According to the International Monetary Fund (IMF), Pakistan's total non-Paris Club bilateral debt currently stands at about USD 27 billion, of which Chinese debt is about USD 23 billion.
The prime minister will visit China on November 1-2. He will lead a high-level delegation, which includes Foreign Minister Bilawal Bhutto Zardari, the foreign ministry said in a press release.
Sharif is undertaking the visit at the invitation of his Chinese counterpart Li Keqiang, it said.
The prime minister's visit represents the continuity of frequent leadership-level exchanges between Pakistan and China. Sharif will meet with President Xi and hold delegation-level talks with Premier Li, the release said.
"The two sides will review the all-weather strategic cooperative partnership and exchange views on regional and global developments," it said.

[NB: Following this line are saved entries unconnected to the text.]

-- ==== Sys2Proof/Machine/Evc.lean ====
section
/-! DEFINITION. The event controller (chapter 13): pending events, claim order, moderation, request lines, priority stacks, and the
wake logic's latches. -/

namespace Sys2Proof.Machine

/-! ### Fields of EVC_SRC_CFG -/

def Source.en (x : Source) : Bool := x.cfg.getLsbD 0
def Source.prio (x : Source) : Nat := bitsOf x.cfg.toNat 1 3
def Source.tgt (x : Source) : Nat := bitsOf x.cfg.toNat 4 6
def Source.mcnt (x : Source) : Nat := bitsOf x.cfg.toNat 12 4
def Source.mtime (x : Source) : Nat := bitsOf x.cfg.toNat 16 12

/-- TOP: the top level of a priority stack, 0 when it is empty (R412). -/
def Target.top (t : Target) : Nat :=
  match t.stack with
  | [] => 0
  | l :: _ => l.toNat

/-- EVC handles a raise of event `e` made at TB `t` (R407). -/
def makePending (e : Nat) (t : BitVec 64) (s : State) : State :=
  let x := s.source e
  if x.pend then s.setSource e { x with count := if x.count = 0xFFFF then 0xFFFF else x.count + 1 }
  else s.setSource e { x with pend := true, count := 1, ts := t }

/-- The first raise of event `e` that EVC has not handled is taken from those raised. -/
def takeRaise (e : Nat) : List (Nat × BitVec 64) → Option (BitVec 64 × List (Nat × BitVec 64))
  | [] => none
  | (x, t) :: r => if x = e then some (t, r) else
      match takeRaise e r with
      | some (u, r') => some (u, (x, t) :: r')
      | none => none

/-- Does event `x` rank before event `y` in the claim order of R409 (numbers `i`, `j`)? -/
def ranksBefore (i : Nat) (x : Source) (j : Nat) (y : Source) : Bool :=
  if x.prio ≠ y.prio then decide (y.prio < x.prio)
  else if x.ts ≠ y.ts then decide (x.ts.toNat < y.ts.toNat)
  else decide (i < j)

/-- The first in claim order of the listed events that satisfy `p` (only a listed source can be pending). -/
def State.firstEvent (s : State) (p : Nat → Source → Bool) : Option Nat :=
  s.evc.src.foldl (fun w e =>
    if p e.1 e.2 then
      match w with
      | none => some e.1
      | some j => if ranksBefore e.1 e.2 j (s.source j) then some e.1 else w
    else w) none

/-- Is the target idle (R411): a sequencer with no context live or READY, the supervisor with every context in WAIT, the Moth core in
WAIT? -/
def State.targetIdle (s : State) (t : Nat) : Bool :=
  if t = 33 then (s.core .moth).waiting
  else if t = 32 then
    (List.range 4).all (fun b => decide ((s.ctxAt (0x4001 + b)).state = .wait))
  else
    let c := s.core (.seq (s.seqOfLs t))
    c.live.isNone &&
      (s.ctxsWith (fun k x => decide (t * 512 ≤ k ∧ k < (t + 1) * 512) && decide (x.state = .ready))).isEmpty

/-- Is a pending event unmoderated (R410)? -/
def State.unmoderated (s : State) (x : Source) : Bool :=
  (decide (x.mcnt = 0) && decide (x.mtime = 0)) ||
  (!decide (x.mcnt = 0) && decide (x.mcnt ≤ x.count.toNat)) ||
  (!decide (x.mtime = 0) && decide (x.ts.toNat + x.mtime * 1024 ≤ s.clk.tb.toNat)) ||
  s.targetIdle x.tgt

/-- Does the event request (R410)? -/
def State.requests (s : State) (x : Source) : Bool :=
  x.pend && x.en && !decide (x.prio = 0) && s.unmoderated x

/-- RP of target `t` (R412): the highest PRIO of its requesting events above TOP, 0 when none. -/
def State.rp (s : State) (t : Nat) : Nat :=
  if !s.on EVC_CTL_EN then 0
  else s.evc.src.foldl (fun m e =>
    if e.2.tgt = t ∧ s.requests e.2 ∧ (s.target t).top < e.2.prio then max m e.2.prio else m) 0

/-- The event a claim of target `t` takes (R416): the first of the pending, enabled events of its TOP priority. -/
def State.claimable (s : State) (t : Nat) : Option Nat :=
  s.firstEvent (fun _ x => x.pend && x.en && decide (x.tgt = t) && decide (x.prio = (s.target t).top))

/-- The claim word of event `e` (EVC_TGT_CLAIM): event, PRIO, COUNT; NONE when there is none. -/
def State.claimWord (s : State) : Option Nat → Reg
  | none => 0x8000
  | some e => BitVec.ofNat 32 (e + (s.source e).prio * 2 ^ 9 + (s.source e).count.toNat * 2 ^ 16)

/-- The pending state of event `e` cleared. -/
def clearPending (e : Nat) (s : State) : State := s.setSource e { s.source e with pend := false, count := 0 }

/-- A claim by target `t` (R416): the word returned and the state with the event no longer pending and its TS latched. -/
def claim (t : Nat) (s : State) : Reg × State :=
  match s.claimable t with
  | none => (0x8000, s)
  | some e =>
    let w := s.claimWord (some e)
    let ts := (s.source e).ts
    let s := clearPending e s
    (w, tally 9 t 1 1 (s.setTarget t { s.target t with clts := ts }))

/-- A push of level `l` on target `t`'s stack at delivery (R413). -/
def pushLevel (t : Nat) (l : BitVec 3) (s : State) : State :=
  s.setTarget t { s.target t with stack := l :: (s.target t).stack }

/-- The top of target `t`'s stack popped. -/
def popLevel (t : Nat) (s : State) : State :=
  s.setTarget t { s.target t with stack := (s.target t).stack.drop 1 }

/-- A priority-stack fault of target `t` (R419): PSTK, its target, E5. -/
def pstkFault (t : Nat) (s : State) : State :=
  raise 5 ((s.raiseBit EVC_STAT_PSTK).setFld EVC_STAT_PSTK_TGT t)

/-- How a DONE or PUSH ends for a target's own core. -/
inductive StackRes where
  | ok
  | order
  | pstk (cause : Nat)
deriving DecidableEq, Repr

/-- A write of level `l` to EVC_TGT_DONE of target `t` (R415, R417). -/
def evcDone (t : Nat) (l : BitVec 3) (s : State) : StackRes × State :=
  if t ≠ 32 ∧ t ≠ 33 then (.ok, s)
  else match (s.target t).stack with
    | [] => (.pstk 1, pstkFault t s)
    | top :: _ =>
      if top = l then (.ok, popLevel t s)
      else (.order, raise 5 ((s.raiseBit EVC_STAT_ORDER).setFld EVC_STAT_ORD_TGT t))

/-- A write of level `l` to EVC_TGT_PUSH of target `t` (R415, R418). -/
def evcPush (t : Nat) (l : BitVec 3) (s : State) : StackRes × State :=
  if t ≠ 32 ∧ t ≠ 33 then (.ok, s)
  else if l = 0 ∨ l.toNat ≤ (s.target t).top then (.pstk 0, pstkFault t s)
  else (.ok, pushLevel t l s)

/-- The auto-claim of a sequencer target at delivery (R414): the claim is recorded in the target's CLAIM and CLTS, and, with MBOX.EN, its
record (Table 13.2) is written to scratch granule 8 × BASE + p of the logical sequencer, clearing its tag. -/
def autoClaim (t : Nat) (p : BitVec 3) (s : State) : State :=
  let ev := s.claimable t
  let (w, s) := claim t s
  let ts := match ev with
    | some _ => (s.target t).clts
    | none => 0
  let s := s.setTarget t { s.target t with claim := w }
  if s.on (EVC_TGT_MBOX_EN t) then
    let w0 := match ev with
      | some e => e
      | none => 0x8000
    let d := w0 + (if ev.isSome then bitsOf w.toNat 16 16 else 0) * 2 ^ 16 + ts.toNat * 2 ^ 32 + p.toNat * 2 ^ 96
    s.setScr (t * 8192 + (8 * s.fld (EVC_TGT_MBOX_BASE t) + p.toNat) % 8192) (BitVec.ofNat 128 d) 0xFFFF false
  else s

/-- The pending word `m` of EVC_PENDm: bit `k` is event `32 m + k`. -/
def State.pendWord (s : State) (m : Nat) : Reg :=
  BitVec.ofNat 32 ((List.range 32).foldl (fun acc k => if (s.source (32 * m + k)).pend then acc + 2 ^ k else acc) 0)

/-- EVC_TGT_STACK: DEPTH, TOP and the levels, bottom in the lowest entry. -/
def State.stackWord (s : State) (t : Nat) : Reg :=
  let st := (s.target t).stack
  BitVec.ofNat 32 (st.length + (s.target t).top * 16 +
    (st.reverse.foldr (fun l acc => acc * 8 + l.toNat) 0) * 256)

/-- EVC powers up (R423): every latched wake event becomes pending with its latched TB and COUNT 1, and MOTH_WPEND clears. -/
def restoreWake (s : State) : State :=
  let w := s.reg MOTH_WPEND
  let s := (List.range 32).foldl (fun s e =>
    if w.getLsbD e then s.setSource e { s.source e with pend := true, count := 1, ts := Tbl.get 0 e s.evc.wlatch } else s) s
  { s.setReg MOTH_WPEND 0 with evc := { s.evc with wlatch := [] } }

end Sys2Proof.Machine
end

This would be Sharif's first visit to China since assuming office in April 2022 and follows his meeting with Xi in Uzbekistan on September 16 on the sidelines of the 22nd Shanghai Cooperation Organisation (SCO) summit, the release said.
Xi, 69, was re-elected as the General Secretary of the ruling Communist Party of China (CPC) on Sunday, becoming the first leader after party founder Mao Zedong to continue in power after a 10-year tenure at the just concluded once-in-a-five years Congress, firming his grip over the party.

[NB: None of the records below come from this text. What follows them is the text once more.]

-- ==== Sys2Proof/Machine/Epc.lean ====
section
/-! DEFINITION. The Epoch Commit Unit: the state of remap entries, which physical row an access reads or writes (Table 3.5),
allocation and folds (R90 to R92), and the outcome of one access performed whole at its grant (R94). -/

namespace Sys2Proof.Machine

/-- The state of a remap entry (R85, Table 3.4). -/
inductive EState where
  | free
  | work
  | done
  | stale
  | borrowed
deriving DecidableEq, Repr

/-- R85: derived at each access from the entry and its group's counters. -/
def State.estate (s : State) (e : Entry) : EState :=
  if !e.valid then .free
  else if e.borrowed then .borrowed
  else
    let g := s.group e.group.toNat
    if e.epoch = g.wepoch then .work
    else if (e.epoch - g.gepoch).sle 0 then .done
    else .stale

/-- The state of entry `i` of bank `b`. -/
def State.estateAt (s : State) (b i : Nat) : EState := s.estate (s.entry (512 * b + i))

/-- The lowest-numbered entry of bank `b` in state `st`. -/
def State.findState (s : State) (b : Nat) (st : EState) : Option Nat :=
  firstBelow (fun i => decide (s.estateAt b i = st)) 512

/-- The entry of bank `b` that names home row `h` and is neither FREE nor BORROWED (R86). -/
def State.entryFor (s : State) (b h : Nat) : Option Nat :=
  firstBelow (fun i => decide ((s.entry (512 * b + i)).home.toNat = h) &&
    !decide (s.estateAt b i = .free) && !decide (s.estateAt b i = .borrowed)) 512

/-- The physical home row of `h`: the twin row of the BORROWED entry that names it, else `h` itself (R88). -/
def State.homeRow (s : State) (b h : Nat) : Nat :=
  match firstBelow (fun i => decide ((s.entry (512 * b + i)).home.toNat = h) && decide (s.estateAt b i = .borrowed)) 512 with
  | some i => 4096 + i
  | none => h

/-- The row that holds the committed version: the twin row of the DONE entry, else the home row (R87). -/
def State.committedRow (s : State) (b h : Nat) : Nat :=
  match s.entryFor b h with
  | some i => if s.estateAt b i = .done then 4096 + i else s.homeRow b h
  | none => s.homeRow b h

/-- The row an access of the view reads (the read columns of Table 3.5): 0 PLAIN, 1 PRIOR, 2 CURRENT of group `g`. -/
def State.readRowOf (s : State) (view : BitVec 2) (g : Nat) (b h : Nat) : Nat :=
  match s.entryFor b h with
  | none => s.homeRow b h
  | some i =>
    match s.estateAt b i with
    | .done => 4096 + i
    | .work =>
      if view = 1 then s.homeRow b h
      else if view = 0 then 4096 + i
      else if (s.entry (512 * b + i)).group.toNat = g then 4096 + i else s.homeRow b h
    | _ => s.homeRow b h

/-- How many entries of bank `b` are in state `st`. -/
def State.countState (s : State) (b : Nat) (st : EState) : Nat :=
  (List.range 512).countP (fun i => decide (s.estateAt b i = st))

/-- Is bank `b` below LOWMARK (R559)? -/
def State.lowBank (s : State) (b : Nat) : Bool :=
  decide (s.countState b .free + s.countState b .done + s.countState b .stale < s.fld EPC_CTL_LOWMARK)

/-- EPC_STAT.LOW after a change to bank `b` (R559). -/
def checkLow (b : Nat) (s : State) : State := if s.lowBank b then s.raiseBit EPC_STAT_LOW else s

/-- EPC_STAT.LOW while some remap table is below LOWMARK (R559): a table with no entry in use is not. -/
def recheckLow (s : State) : State := ((s.epc.remap.map (fun e => e.1 / 512)).eraseDups).foldl (fun s b => checkLow b s) s

/-- Entry `i` of bank `b` becomes FREE. -/
def freeEntry (b i : Nat) (s : State) : State := s.setEntry (512 * b + i) Entry.free

/-- What reading a twin row to fold it finds: a single-bit error is corrected, an uncorrectable one logged for port class 3. -/
def foldCheck (k : Nat) (s : State) : State :=
  match s.rowEcc k with
  | some .single => correctRow k s
  | some .double => logUe k 3 s
  | none => s

/-- Physical row `h` is uncorrectable when `bad`. -/
def spoilRow (h : Nat) (bad : Bool) (s : State) : State :=
  if bad then { s with mem := { s.mem with ecc := Tbl.set none h (some Ecc.double) s.mem.ecc } } else s

/-- Copies the data and tag of physical row `k` to physical row `h`; with `bad`, the copy is uncorrectable as well. -/
def foldCopy (k h : Nat) (bad : Bool) (s : State) : State :=
  spoilRow h bad (s.setRow h (s.rowData k) (s.rowTag k))

/-- R91: the twin row of DONE entry `i` is copied to its home row, with its tag, and the entry is freed; an uncorrectable twin row
is copied as it is and logged. -/
def foldEntry (b i : Nat) (s : State) : State :=
  let k := s.rowKey b (4096 + i)
  freeEntry b i (foldCopy k (s.rowKey b (s.homeRow b (s.entry (512 * b + i)).home.toNat)) (s.rowEcc k = some .double) (foldCheck k s))

/-- The entry a new working version takes (R90): the lowest FREE, else the lowest STALE, else the lowest DONE after its fold. -/
def allocEntry (b : Nat) (s : State) : Option (Nat × State) :=
  match s.findState b .free with
  | some i => some (i, tally 4 0 0 1 s)
  | none => match s.findState b .stale with
    | some i => some (i, tally 4 0 0 1 (freeEntry b i s))
    | none => match s.findState b .done with
      | some i => some (i, tally 4 0 0 1 (tally 4 0 1 1 (foldEntry b i s)))
      | none => none

/-- The cause of an epoch-capacity fault in bank `b` for a writer of group `g` (Table 3.6). -/
def State.capCause (s : State) (b g : Nat) : Nat :=
  match firstBelow (fun i => decide (s.estateAt b i = .work) && !decide ((s.entry (512 * b + i)).group.toNat = g)) 512 with
  | some _ => 0
  | none => 1

/-- Is there an entry a new working version can take (R90)? -/
def State.canAlloc (s : State) (b : Nat) : Bool :=
  (s.findState b .free).isSome || (s.findState b .stale).isSome || (s.findState b .done).isSome

/-- The state of entry `e` to access `a`: a version of the group-epoch that a late write belongs to is still WORK to it (R33; DEDUCED:
assumption 93). -/
def State.estateTo (s : State) (a : Access) (e : Entry) : EState :=
  if e.valid = true ∧ e.borrowed = false ∧ e.group = a.group ∧ a.late = some e.epoch then .work else s.estate e

/-- The group-epoch a version that access `a` creates is tagged with (R33, R82). -/
def State.epochOf (s : State) (a : Access) : BitVec 32 := a.late.getD (s.group a.group.toNat).wepoch

/-- The fault, or refusal, that Table 3.5, R90 and R111 give a write by access `a`: none when the write takes effect. A
write accepted before the freeze flip and granted while FROZEN is 1 is refused too (DESIGN CHOICE: assumption 92). -/
def State.refusal (s : State) (a : Access) : Option MemRes :=
  let b := bankOf s.build a.gran
  if s.on EPC_STAT_FROZEN then some .frozen
  else match s.entryFor b (homeOf s.build a.gran) with
  | none => if a.view = 2 ∧ s.canAlloc b = false then some (.capacity (s.capCause b a.group.toNat)) else none
  | some i =>
    if s.estateTo a (s.entry (512 * b + i)) = .work then
      let e := s.entry (512 * b + i)
      if a.view ≠ 2 then some (.conflict 2)
      else if e.group ≠ a.group then some (.conflict 1)
      else if e.owner ≠ a.owner then some (.conflict 0)
      else none
    else none

/-- What the performance monitor counts of a refused write. -/
def countRefusal (r : MemRes) (s : State) : State :=
  match r with
  | .capacity _ => tally 4 0 3 1 s
  | .conflict _ => tally 4 0 4 1 s
  | _ => s

/-- The row a write of fewer than 16 bytes merges with: the twin row of the writer's own version, else the committed version (R54, R92). -/
def State.writeBase (s : State) (a : Access) : Nat :=
  let b := bankOf s.build a.gran
  let h := homeOf s.build a.gran
  match s.entryFor b h with
  | some i => if s.estateTo a (s.entry (512 * b + i)) = .work then 4096 + i else s.committedRow b h
  | none => s.committedRow b h

/-- The granule a write of the enabled bytes of `d` leaves, by a port of class `pc`: a write of all 16 bytes reads nothing (R54, R92); another
reads row `src` of bank `b` and merges, none when that row is uncorrectable (R57). -/
def mergeFrom (b src pc : Nat) (d : Gran) (be : BitVec 16) (s : State) : Option Gran × State :=
  if be = 0xFFFF then (some d, s)
  else match fetchRow (s.rowKey b src) pc s with
    | (none, s') => (none, s')
    | (some (old, _), s') => (some (mergeGran old d be), s')

/-- Row `row` of logical bank `b` takes data and tag. -/
def putRow (b row : Nat) (d : Gran) (tag : Bool) (s : State) : State := s.setRow (s.rowKey b row) d tag

/-- A CURRENT write creates or revives a working version in entry `i` of bank `b`, for home row `h` (R92, R93): tag (g, WEPOCH, o), WEPOCH that
of before the flip for a late write (R33). -/
def createVersion (a : Access) (b h i : Nat) (d : Gran) (tag : Bool) (s : State) : State :=
  checkLow b ((putRow b (4096 + i) d tag s).setEntry (512 * b + i)
    { home := BitVec.ofNat 12 h, group := a.group, epoch := s.epochOf a, owner := a.owner,
      valid := true, borrowed := false })

/-- The write columns of Table 3.5 for a write that is not refused: granule `d` takes the place its view gives it. -/
def placeGranule (a : Access) (d : Gran) (tag : Bool) (s : State) : State :=
  let b := bankOf s.build a.gran
  let h := homeOf s.build a.gran
  match s.entryFor b h with
  | none =>
    if a.view = 2 then
      match allocEntry b s with
      | some (i, s') => createVersion a b h i d tag s'
      | none => s
    else putRow b (s.homeRow b h) d tag s
  | some i =>
    if s.estateTo a (s.entry (512 * b + i)) = .work then putRow b (4096 + i) d tag s
    else
      let s' := if s.estateAt b i = .done then tally 4 0 1 1 (foldEntry b i s) else freeEntry b i s
      if a.view = 2 then createVersion a b h i d tag s' else putRow b (s'.homeRow b h) d tag s'

/-- A PLAIN write reaches every view (R94): the versions kept for PRIOR reads of its granule that wait take its enabled bytes (R52). -/
def keptWrite (a : Access) (d : Gran) (be : BitVec 16) (tag : Bool) (s : State) : State :=
  if a.view = 2 then s
  else { s with arb := { s.arb with reqs := s.arb.reqs.map (fun r =>
    if r.acc.gran = a.gran then { r with pre := r.pre.map (fun p => { p with data := mergeGran p.data d be, tag := tag }) } else r) } }

/-- A write of the enabled bytes of `d` into the granule of access `a` (Table 3.5): a refused one, and one whose merge meets an uncorrectable
row, changes no row and no entry (R57, R92, R94). -/
def writeGranule (a : Access) (d : Gran) (be : BitVec 16) (tag : Bool) (s : State) : MemRes × State :=
  match s.refusal a with
  | some r => (r, countRefusal r s)
  | none =>
    let b := bankOf s.build a.gran
    match mergeFrom b (s.writeBase a) (portClass a.port) d be s with
    | (none, s') => (.ue, s')
    | (some x, s') => (.ok x tag, placeGranule a x tag (keptWrite a d be tag s'))

/-- The read columns of Table 3.5. -/
def readGranule (a : Access) (s : State) : MemRes × State :=
  let b := bankOf s.build a.gran
  let row := s.readRowOf a.view a.group.toNat b (homeOf s.build a.gran)
  match fetchRow (s.rowKey b row) (portClass a.port) s with
  | (some (d, t), s') => (.ok d t, s')
  | (none, s') => (.ue, s')

/-- Word `i` of a granule. -/
def granWord (d : Gran) (i : Nat) : Word := d.extractLsb' (16 * (i % 8)) 16

/-- Byte enables and data that put word `v` at word `i` of a granule. -/
def wordBe (i : Nat) : BitVec 16 := BitVec.ofNat 16 (3 * 2 ^ (2 * (i % 8)))
def wordData (i : Nat) (v : Word) : Gran := BitVec.ofNat 128 (v.toNat * 2 ^ (16 * (i % 8)))

/-- The core whose access it is. -/
def Dest.core? : Dest → Option CoreId
  | .core c _ => some c
  | _ => none

/-- A write has landed on unified granule `ug` (word address div 8): every reservation on it is cleared (R218), and every supervisor
context that waits on it is released (R346). -/
def landed (ug : Nat) (s : State) : State :=
  let s := { s with cores := Tbl.mapVal Core.init (fun _ c => if c.rsv = some ug then { c with rsv := none } else c) s.cores }
  { s with ctxs := Tbl.mapVal Ctx.init (fun k x =>
      if 0x4000 < k ∧ k < 0x4005 ∧ x.state = .wait ∧ x.warm ∧ x.watch = ug then { x with state := .ready, warm := false }
      else x) s.ctxs }

/-- One access performed whole (R93, R94): its result and the state after it. TAS answers the old granule and writes 0xFFFF to
its word (R246); SC stores only while the core's reservation names the granule (R247, R218). -/
def perform (a : Access) (s : State) : MemRes × State :=
  match a.kind with
  | .read => readGranule a s
  | .lr =>
    match readGranule a s with
    | (.ok d t, s') => (.ok d t,
        match a.dest.core? with
        | some c => s'.setCore c { s'.core c with rsv := some a.gran }
        | none => s')
    | r => r
  | .write d be t =>
    match writeGranule a d be t s with
    | (.ok x t', s') => (.ok x t', landed a.gran s')
    | r => r
  | .tas i =>
    let b := bankOf s.build a.gran
    let old := s.rowData (s.rowKey b (s.writeBase a))
    match writeGranule a (wordData i 0xFFFF) (wordBe i) false s with
    | (.ok _ _, s') => (.ok old false, landed a.gran s')
    | r => r
  | .sc i v =>
    match a.dest.core? with
    | some c =>
      if (s.core c).rsv = some a.gran then
        match writeGranule a (wordData i v) (wordBe i) false s with
        | (.ok _ _, s') => (.ok 1 false, landed a.gran (s'.setCore c { s'.core c with rsv := none }))
        | r => r
      else (.ok 0 false, s.setCore c { s.core c with rsv := none })
    | none => (.ok 0 false, s)
  | .fold => (.ok 0 false, s)

end Sys2Proof.Machine
end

All his predecessors retired after 10 years in power, following a well-established rule.
Sharif's visit is also expected to advance the wide-ranging bilateral cooperation agenda with the conclusion of a number of MoUs/agreements in diverse areas, and consolidate the momentum of the China-Pakistan Economic Corridor (CPEC) cooperation.
Launched in 2013, the CPEC is a corridor linking Pakistan's Gwadar port on the Arabian Sea with Kashgar in northwest China's Xinjiang Uygur Autonomous Region, which highlights energy, transport, and industrial cooperation.
The USD 60 billion CPEC is part of China's ambitious Belt and Road Initiative (BRI), a pet project of President Xi.
China has historically come to Pakistan's rescue with economic, political, and military assistance and the leadership of the two countries has often described their ties as all-weather.